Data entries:
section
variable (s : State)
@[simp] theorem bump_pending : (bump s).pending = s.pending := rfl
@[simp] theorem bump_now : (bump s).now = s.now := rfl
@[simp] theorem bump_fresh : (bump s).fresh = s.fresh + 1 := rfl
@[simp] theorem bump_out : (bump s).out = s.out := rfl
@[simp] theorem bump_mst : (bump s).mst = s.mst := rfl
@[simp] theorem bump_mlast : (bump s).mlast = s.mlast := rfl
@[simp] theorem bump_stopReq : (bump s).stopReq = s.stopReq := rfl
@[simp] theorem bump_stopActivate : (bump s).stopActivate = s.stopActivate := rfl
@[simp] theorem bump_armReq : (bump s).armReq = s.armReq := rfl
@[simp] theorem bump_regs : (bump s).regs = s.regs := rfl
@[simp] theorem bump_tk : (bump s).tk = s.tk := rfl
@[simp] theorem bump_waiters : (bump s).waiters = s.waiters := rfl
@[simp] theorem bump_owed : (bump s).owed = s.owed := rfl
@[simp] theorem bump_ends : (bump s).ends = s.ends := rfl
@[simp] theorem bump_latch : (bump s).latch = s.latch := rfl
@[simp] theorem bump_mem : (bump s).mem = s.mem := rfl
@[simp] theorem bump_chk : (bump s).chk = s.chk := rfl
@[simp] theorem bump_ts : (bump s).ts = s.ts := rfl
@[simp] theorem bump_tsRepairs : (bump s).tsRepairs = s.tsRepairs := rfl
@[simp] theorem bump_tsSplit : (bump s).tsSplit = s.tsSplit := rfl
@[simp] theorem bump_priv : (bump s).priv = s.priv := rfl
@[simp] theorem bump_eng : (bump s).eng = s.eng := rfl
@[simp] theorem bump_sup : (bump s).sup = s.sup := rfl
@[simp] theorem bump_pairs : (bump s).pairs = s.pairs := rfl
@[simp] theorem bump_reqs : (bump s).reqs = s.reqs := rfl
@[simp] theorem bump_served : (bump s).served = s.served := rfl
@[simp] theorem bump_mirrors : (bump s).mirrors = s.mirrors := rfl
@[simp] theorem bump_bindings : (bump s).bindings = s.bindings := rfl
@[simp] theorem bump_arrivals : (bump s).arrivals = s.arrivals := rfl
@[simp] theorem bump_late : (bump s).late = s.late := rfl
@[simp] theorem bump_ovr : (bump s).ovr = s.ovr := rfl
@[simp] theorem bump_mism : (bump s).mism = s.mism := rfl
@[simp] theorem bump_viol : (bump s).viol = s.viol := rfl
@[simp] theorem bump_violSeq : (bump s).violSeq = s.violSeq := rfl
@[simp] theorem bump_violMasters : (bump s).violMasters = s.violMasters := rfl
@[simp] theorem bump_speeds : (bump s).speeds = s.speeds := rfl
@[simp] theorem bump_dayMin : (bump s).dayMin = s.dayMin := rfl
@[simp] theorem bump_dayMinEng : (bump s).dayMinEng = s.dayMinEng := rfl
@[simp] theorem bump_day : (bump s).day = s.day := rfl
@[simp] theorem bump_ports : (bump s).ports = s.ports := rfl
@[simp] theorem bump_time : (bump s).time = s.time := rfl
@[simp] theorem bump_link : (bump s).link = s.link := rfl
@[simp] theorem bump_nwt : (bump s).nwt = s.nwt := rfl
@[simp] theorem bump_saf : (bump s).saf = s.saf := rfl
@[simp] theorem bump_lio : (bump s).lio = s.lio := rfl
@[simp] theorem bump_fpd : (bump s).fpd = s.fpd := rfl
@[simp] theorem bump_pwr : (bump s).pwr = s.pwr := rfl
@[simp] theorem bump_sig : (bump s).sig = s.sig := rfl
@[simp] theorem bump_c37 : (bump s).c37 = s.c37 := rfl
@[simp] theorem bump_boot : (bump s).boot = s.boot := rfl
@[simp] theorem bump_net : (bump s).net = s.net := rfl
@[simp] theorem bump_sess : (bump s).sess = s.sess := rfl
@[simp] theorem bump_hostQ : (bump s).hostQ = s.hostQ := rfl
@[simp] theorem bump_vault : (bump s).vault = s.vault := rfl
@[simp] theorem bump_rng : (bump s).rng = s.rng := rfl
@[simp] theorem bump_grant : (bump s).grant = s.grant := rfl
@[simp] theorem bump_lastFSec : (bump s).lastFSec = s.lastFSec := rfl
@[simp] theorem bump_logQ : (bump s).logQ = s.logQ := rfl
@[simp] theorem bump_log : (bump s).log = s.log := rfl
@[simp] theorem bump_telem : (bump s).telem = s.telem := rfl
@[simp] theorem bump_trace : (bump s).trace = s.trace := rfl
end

Prompt: Using the data above, extract exactly the lines from the one that holds "s.late := rfl" to the one that holds "s.net := rfl", both ends included, and no others.

Answer to this problem:
@[simp] theorem bump_late : (bump s).late = s.late := rfl
@[simp] theorem bump_ovr : (bump s).ovr = s.ovr := rfl
@[simp] theorem bump_mism : (bump s).mism = s.mism := rfl
@[simp] theorem bump_viol : (bump s).viol = s.viol := rfl
@[simp] theorem bump_violSeq : (bump s).violSeq = s.violSeq := rfl
@[simp] theorem bump_violMasters : (bump s).violMasters = s.violMasters := rfl
@[simp] theorem bump_speeds : (bump s).speeds = s.speeds := rfl
@[simp] theorem bump_dayMin : (bump s).dayMin = s.dayMin := rfl
@[simp] theorem bump_dayMinEng : (bump s).dayMinEng = s.dayMinEng := rfl
@[simp] theorem bump_day : (bump s).day = s.day := rfl
@[simp] theorem bump_ports : (bump s).ports = s.ports := rfl
@[simp] theorem bump_time : (bump s).time = s.time := rfl
@[simp] theorem bump_link : (bump s).link = s.link := rfl
@[simp] theorem bump_nwt : (bump s).nwt = s.nwt := rfl
@[simp] theorem bump_saf : (bump s).saf = s.saf := rfl
@[simp] theorem bump_lio : (bump s).lio = s.lio := rfl
@[simp] theorem bump_fpd : (bump s).fpd = s.fpd := rfl
@[simp] theorem bump_pwr : (bump s).pwr = s.pwr := rfl
@[simp] theorem bump_sig : (bump s).sig = s.sig := rfl
@[simp] theorem bump_c37 : (bump s).c37 = s.c37 := rfl
@[simp] theorem bump_boot : (bump s).boot = s.boot := rfl
@[simp] theorem bump_net : (bump s).net = s.net := rfl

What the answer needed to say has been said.